/-- EV_s_CFG: PENDING and CLASS (R378, R382). -/
def showEv (s : State) (a : Nat) (w : Word) : Word :=
  if a < 0xF40080 then setFld (setBit w 18 (lookupNat s.pg.evPend (a - 0xF40000)).isSome) 16 15 (evClass (a - 0xF40000)) else w

/-- SC_Cn_STAT (R335). -/
def coreStat (c : Core) : Word :=
  word (c.run.toNat * 2 ^ 19 + c.halted.toNat * 2 ^ 18 + c.base.toNat * 2 ^ 17 + c.waiting.toNat * 2 ^ 16 + (bit c.r.st 0).toNat * 2 ^ 15 +
    c.dflt.toNat * 2 ^ 14 + stPri c.r.st * 2 ^ 11 + fld c.r.st 4 3 * 2 ^ 9)

/-- System control (17). -/
def showSc (s : State) (who : Requester) (a : Nat) (w : Word) : Word :=
  if a = 0xF50000 then word ((!s.sys.unlocked.contains who).toNat * 2 ^ 19)
  else if a = 0xF50005 then word (fld (regGet s 0xF54002) 19 18 * 2 ^ 18 + s.sys.op.num * 2 ^ 14)
  else if 0xF50200 ≤ a ∧ a < 0xF50280 ∧ a % 16 = 1 then coreStat s.cores[Fin.ofNat 8 ((a - 0xF50200) / 16)]
  else w

/-- GH_STAT, GH_GRP, GH_DEG_LEFT and the lockout left in GH_PW_STAT (R287). -/
def showGh (s : State) (a : Nat) (w : Word) : Word :=
  if a = 0xF34003 then setBit (setBit w 19 (s.sys.op == .degraded)) 18 (s.sys.op == .safe)
  else if a = 0xF34004 then word (degLeft s)
  else if a = 0xF34045 then setFld w 11 0 (if s.gh.pw.locked then (s.gh.pw.lockEnd - s.now + 599999999) / 600000000 else 0)
  else if a = 0xF34005 then
    let mask (c : GrpCond) : Nat := (List.finRange 4).foldl (fun m g => if s.gh.grp[g].cond = c then m + 2 ^ g.val else m) 0
    let brk := (List.range 8).foldl (fun m n => if grpReleases s (brkGroup s n) && s.sys.op != .safe then m else m + 2 ^ n) 0
    word (mask .sto * 2 ^ 16 + mask .ss1 * 2 ^ 12 + brk)
  else w

/-- Kiosk (16). -/
def showKs (s : State) (a : Nat) (w : Word) : Word :=
  if a = 0xF48007 then setBit (setBit w 19 (decide (16 ≤ s.ks.fwq.length))) 17 (s.gh.log.any fun x => !x.own)
  else if a = 0xF48009 then word s.ks.sel
  else if a = 0xF4800A then word s.ks.phb
  else if a = 0xF48018 then setBit w 19 s.ks.hpBusy
  else w

/-- The counters and their snapshot (14). -/
def showPc (s : State) (a : Nat) (w : Word) : Word :=
  match pcOfAddr a with
  | some (k, lo) => if lo then word (pcGet s k) else word (pcGet s k / 2 ^ 20)
  | none =>
    if a = 0xF4C300 then setBit w 17 (decide (1 ≤ effLevel s))
    else if 0xF4C400 ≤ a then
      match pcOfAddr (a - 0x400) with
      | some (k, lo) => if lo then word (mapGet 0 s.pc.snap k) else word (mapGet 0 s.pc.snap k / 2 ^ 20)
      | none => if a = 0xF4C640 then mapGet 0 s.pc.snapOvf 8 else if a % 64 = 9 then mapGet 0 s.pc.snapOvf ((a - 0xF4C400) / 64) else w
    else w
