/-- The type of a code of R421. -/
def typeOfCode (n : Nat) : KType :=
  match n with
  | 0x01 => .bool
  | 0x02 => .int 1
  | 0x03 => .int 2
  | 0x04 => .int 4
  | 0x15 => .int 8
  | 0x05 => .uns 1
  | 0x06 => .uns 2
  | 0x07 => .uns 4
  | 0x1B => .uns 8
  | 0x40 => .int20
  | 0x42 => .int40
  | 0x09 => .str
  | 0x0A => .str
  | 0x0F => .domain
  | _ => .uint20

def rightOfCode (n : Nat) : KRight :=
  match n with
  | 0 => .const
  | 1 => .ro
  | 2 => .wo
  | 3 => .rw
  | 4 => .rwK
  | _ => .rwS

/-- An entry of the firmware's table (R428): type code of R421, right, attributes and register; type code 0 where the table names none. Only a register-backed entry may appear in an overlay. -/
def firmwareEntryAt (i sub : Nat) : Option KEntry :=
  let t := Config.firmwareType i sub
  let a := Config.firmwareReg i sub
  let n := Config.firmwareAttr i sub
  if t = 0 then none
  else some { ty := typeOfCode t, right := rightOfCode (Config.firmwareRight i sub), p := n.testBit 0, o := n.testBit 1 && decide (a ≠ 0), m := n.testBit 2,
              back := if a = 0 then .firmware else .reg a }

/-- What a request names: an entry, no index, or no sub-index. -/
inductive Lookup where
  | found (e : KEntry)
  | noIndex
  | noSub
  deriving DecidableEq, Repr

def kIndex (s : State) (i : Nat) : Option (Nat → Option KEntry) :=
  if i < 0x2000 then commIndex i
  else if i < 0x5000 then deviceIndex s i
  else if i < 0x6000 then (if (List.range 256).any fun x => (firmwareEntryAt i x).isSome then some (firmwareEntryAt i) else none)
  else mirrorIndex s i

def kLookup (s : State) (i sub : Nat) : Lookup :=
  match kIndex s i with
  | none => .noIndex
  | some f =>
    match f sub with
    | some e => .found e
    | none => .noSub

/-- The entries served by firmware on C0 (R433). -/
def byFirmware (i sub : Nat) : Bool :=
  (decide (0x1400 ≤ i) && decide (i < 0x1A40)) || i == 0x1010 || i == 0x1011 || i == 0x2011 || (decide (0x3400 ≤ i) && decide (i < 0x3410) && sub == 1) ||
  (decide (0x5000 ≤ i) && decide (i < 0x6000))

/-! ### Overlay contents (R434) -/

/-- The entry type of a record: what its value is truncated to. -/
def recType (s : State) (i sub : Nat) : KType :=
  match kLookup s i sub with
  | .found e => e.ty
  | _ => .int40

/-- The eight bytes of a record. -/
def recBytes (r : OvRec) : List Byte := leBytes 2 r.index ++ leBytes 1 r.sub ++ leBytes 5 r.value

/-- The records of a DOMAIN. -/
def recsOf (s : State) : List Byte → List OvRec
  | a :: b :: c :: d :: e :: f :: g :: h :: r =>
    let i := leNat [a, b]
    ⟨i, c.toNat, (recType s i c.toNat).trunc (sext 40 (leNat [d, e, f, g, h]))⟩ :: recsOf s r
  | _ => []

def crcBytes (b : List Byte) : Nat := crc32 (b.flatMap fun x => bitsOf 8 x.toNat)

/-- The contents CRC of an overlay. -/
def ovCrc (o : Overlay) : Nat := if o.recs.isEmpty then 0 else crcBytes (o.recs.flatMap recBytes)

/-- A record names an RW-S entry. -/
def needsApproval (s : State) (o : Overlay) : Bool :=
  o.recs.any fun r => match kLookup s r.index r.sub with
    | .found e => e.right == .rwS
    | _ => false

/-- Overlay i is selected: in the set in force. -/
def ovSelected (s : State) (i : Nat) : Bool := s.ks.sel / 2 ^ i % 2 == 1

/-- The highest-numbered overlay of a set that holds an entry, with its value (R436). -/
def ovHolds (s : State) (set i sub : Nat) : Option Int :=
  (List.range 16).foldl (fun best k =>
    if set / 2 ^ k % 2 = 1 then
      match (s.ks.ov[Fin.ofNat 16 k]).recs.find? fun r => r.index == i && r.sub == sub with
      | some r => some r.value
      | none => best
    else best) none

/-! ### Values -/

/-- The position of the newest valid slot of an object's ring (R109, R426). -/
def storedPosition (s : State) (o : Nat) : Int :=
  if !bitOf s (mpStat o) 13 then -(2 ^ 39)
  else
    match newestSlot s o with
    | some (_, k) => sext 40 ((mramGet s (ringBase o + 8 * k + 2)).toNat * 2 ^ 20 + (mramGet s (ringBase o + 8 * k + 3)).toNat)
    | none => -(2 ^ 39)

/-- The link address that carries an axis; 00h where none does. -/
def nodeOfAxis (s : State) (a : Nat) : Nat := (((List.range 120).map (· + 2)).find? fun n => nodeEn s n && (nodeAxes s n).contains a).getD 0

/-- The error register 1001h (R424). -/
def errorRegister (s : State) : Nat :=
  let can := (List.finRange 2).any fun c => s.can[c].st == .passive || s.can[c].st == .busOff || s.can[c].st == .recovering
  (s.sys.op == .degraded || s.sys.op == .safe).toNat + (decide (1 ≤ effLevel s) || decide (fldOf s 0xF38021 19 12 ≠ 0)).toNat * 4 + (s.pr.lost || can).toNat * 16 +
  ((List.finRange 4).any fun g => s.gh.grp[g].cond != .energised).toNat * 128

/-- The value of an entry formed at the read. -/
def calcValue (s : State) (i sub : Nat) : Int :=
  if i = 0x1001 then errorRegister s
  else if i = 0x1010 ∨ i = 0x1011 then 1
  else if i = 0x1018 then (if sub = 3 then Config.siliconRevision.toNat else (Config.uid.toNat % 2 ^ 32 : Nat))
  else if i = 0x1200 ∨ i = 0x1201 then ((if sub = 1 then 0x600 else 0x580) + fldOf s (0xF44000 + 0x2000 * (i - 0x1200) + 12) 17 11 : Nat)
  else if i = 0x2000 then (if sub = 4 then modeOf s else s.sys.op.num : Nat)
  else if (0x2200 ≤ i ∧ i < 0x2228) ∨ (0x2300 ≤ i ∧ i < 0x2328) then
    let a := sub - 1 + (if i < 0x2300 then 0 else 128)
    if sub = 0 then axisCount s else if i % 256 = 0x26 then storedPosition s a else nodeOfAxis s a
  else if 0x3060 ≤ i ∧ i < 0x30A0 then (slotValid s (i - 0x3060)).toNat
  else if 0x3400 ≤ i ∧ i < 0x3410 then
    let k : Fin 16 := Fin.ofNat 16 (i - 0x3400)
    let o := s.ks.ov[k]
    if sub = 2 then o.lastCrc else if sub = 3 then ovCrc o
    else o.approved.toNat * 2 ^ 19 + (ovSelected s k.val).toNat * 2 ^ 18 + (needsApproval s o).toNat * 2 ^ 17 + o.recs.length
  else if i = 0x3410 then (if sub = 2 then s.ks.sel else s.ks.phb : Nat)
  else 0

/-- Words as DOMAIN bytes: each as 3 bytes, in the form of R421. -/
def wordBytes (ws : List Word) : List Byte := ws.flatMap fun w => leBytes 3 w.toNat

def asciiBytes (l : List Nat) : List Byte := l.map fun n => BitVec.ofNat 8 n

/-- The bytes of a string or DOMAIN entry. -/
def calcBytes (s : State) (i : Nat) : List Byte :=
  if i = 0x1008 then asciiBytes [0x53, 0x56, 0x31, 0x32, 0x38, 0x2D, 0x41, 0x45]
  else if i = 0x1009 then asciiBytes [Config.hardwareVersion.toNat / 256, Config.hardwareVersion.toNat % 256]
  else if i = 0x100A then
    ((mramGetAll s 0x25005 16).flatMap fun w => asciiBytes [fld w 15 8, fld w 7 0]).takeWhile (· ≠ 0)
  else if i = 0x3050 then wordBytes (mramGetAll s (0x64000 + 12 * ((mapGet 0 s.ks.vals (ekey 0x3050 4)).toNat % 4096)) 12)
  else if 0x3060 ≤ i ∧ i < 0x30A0 then
    let b := slotBase (i - 0x3060)
    wordBytes (mramGetAll s b (96 + min 928 (mramGet s (b + 91)).toNat))
  else if 0x3400 ≤ i ∧ i < 0x3410 then (s.ks.ov[Fin.ofNat 16 (i - 0x3400)]).recs.flatMap recBytes
  else []

/-- The value of an entry's source, as its type extends it (R423). -/
def entryValue (s : State) (e : KEntry) (i sub : Nat) : Int :=
  match e.back with
  | .reg a => e.ty.trunc (liveWord s .kiosk a).toNat
  | .pair a => e.ty.trunc ((liveWord s .kiosk a).toNat * 2 ^ 20 + (liveWord s .kiosk (a + 1)).toNat)
  | .field a hi lo => fld (liveWord s .kiosk a) hi lo
  | .stored => mapGet 0 s.ks.vals (ekey i sub)
  | .calc => calcValue s i sub
  | .fixed v => v
  | .firmware => e.ty.trunc (Config.firmwareValue i sub s.freeCtr)

/-- The value of an entry while its registers are at reset. -/
def entryDefault (e : KEntry) (i sub : Nat) : Int :=
  match e.back with
  | .reg a => e.ty.trunc (resetWord a).toNat
  | .pair a => e.ty.trunc ((resetWord a).toNat * 2 ^ 20 + (resetWord (a + 1)).toNat)
  | .field a hi lo => fld (resetWord a) hi lo
  | .firmware => e.ty.trunc (Config.firmwareDefault i sub)
  | _ => 0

• About this exercise
Pull every line containing "ofNat" out of the entries.

• Solution to this problem
  else if 0xF50200 ≤ a ∧ a < 0xF50280 ∧ a % 16 = 1 then coreStat s.cores[Fin.ofNat 8 ((a - 0xF50200) / 16)]
      match (s.ks.ov[Fin.ofNat 16 k]).recs.find? fun r => r.index == i && r.sub == sub with
    let k : Fin 16 := Fin.ofNat 16 (i - 0x3400)
def asciiBytes (l : List Nat) : List Byte := l.map fun n => BitVec.ofNat 8 n
  else if 0x3400 ≤ i ∧ i < 0x3410 then (s.ks.ov[Fin.ofNat 16 (i - 0x3400)]).recs.flatMap recBytes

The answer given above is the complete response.